Monday, November 26, 2007

Inside the Huddle with Jon Kitna


Kitna: Ok, guys, we're gonna run a Don't-have-sex-before-marriage Stretch 25 Left.

Kevin Jones: Jon, can we stop with this preachy bullshit? It's really starting to wear on the team. Hell, half of us converted to Islam last week, so we don't really appreciate your beliefs.

Kitna: I suppose I can forgive you, Kevin, you clearly have not seen the light yet. As the Lord says of Job in Job 2:8, "Have you noticed my servant Job, and that there is no one on earth like him, blameless and upright, fearing God and avoiding evil?"

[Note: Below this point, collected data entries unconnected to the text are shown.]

-- ==== Sys2Proof/Syntax.lean ====
section
/-! DEFINITION. The operations an operation word can select: one constructor per row of the opcode map
(30_encoding.md rule R102). An operand is a field the operation uses; ignored fields (rule R98) stay in CTRL. -/

namespace Sys2Proof

inductive Instr where
  /-- Rule R142. -/
  | encodeBuf (cmd : Byte)
  /-- Rule R143. -/
  | encodeZ (cmd : Byte)
  /-- Rule R144. `arg` is ARG[7:0]. -/
  | encodeB (cmd : Byte) (arg : Byte)
  /-- Rule R145. -/
  | encodeH (cmd : Byte) (arg : BitVec 16)
  /-- Rule R231. `rply` is the RPLY bit. -/
  | transactBuf (rply : Bool) (cmd : Byte)
  /-- Rule R232. -/
  | transactZ (rply : Bool) (cmd : Byte)
  /-- Rule R233. `arg` is ARG[7:0]. -/
  | transactB (rply : Bool) (cmd : Byte) (arg : Byte)
  /-- Rule R234. -/
  | transactH (rply : Bool) (cmd : Byte) (arg : BitVec 16)
  /-- Rule R161. -/
  | drain
  /-- Rule R163. -/
  | send
  /-- Rule R210. -/
  | receive
  /-- Rule R182. `ms` is the budget, ARG. -/
  | waitbyte (ms : BitVec 16)
  deriving DecidableEq, Repr

end Sys2Proof
end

Calvin Johnson: ...So you're like Job?

Kitna: Exactly! All right, BREAK! Set...

Kitna gets flagged for a delay of game penalty.

Kitna: Whoa, Mr. Referee, can we be reasonable here? I was just informing my barbarous teammates--

Ed Hochuli: Shut the FUCK up and get back in the huddle you little Christian pansy! I am this close to ripping off your nose and sticking it up my ass as a butt plug!!!

Kitna: Ed, we're both adults here, let's try to work this out. As the Lord our God said in Genesis, "Be fruitful and multiply."

Jones: Uh, John, that's completely irrelevant to what psycho-ref is saying to us.

Hochuli: You're goddamn right it's irrelevant! You one of those priests, Kitna? You think it's OK to go around touching on little boys and whatnot? It's SICK, that's what it is, Kitna.

Kicks Kitna in the groin and knocks out four of his teeth.

Hochuli: That's what you get you child molesting son of a bitch!

Kitna: Ugh... let's get back into the game. It's going to be an 81 deep cross to Calvin, and remember to go to confession this week.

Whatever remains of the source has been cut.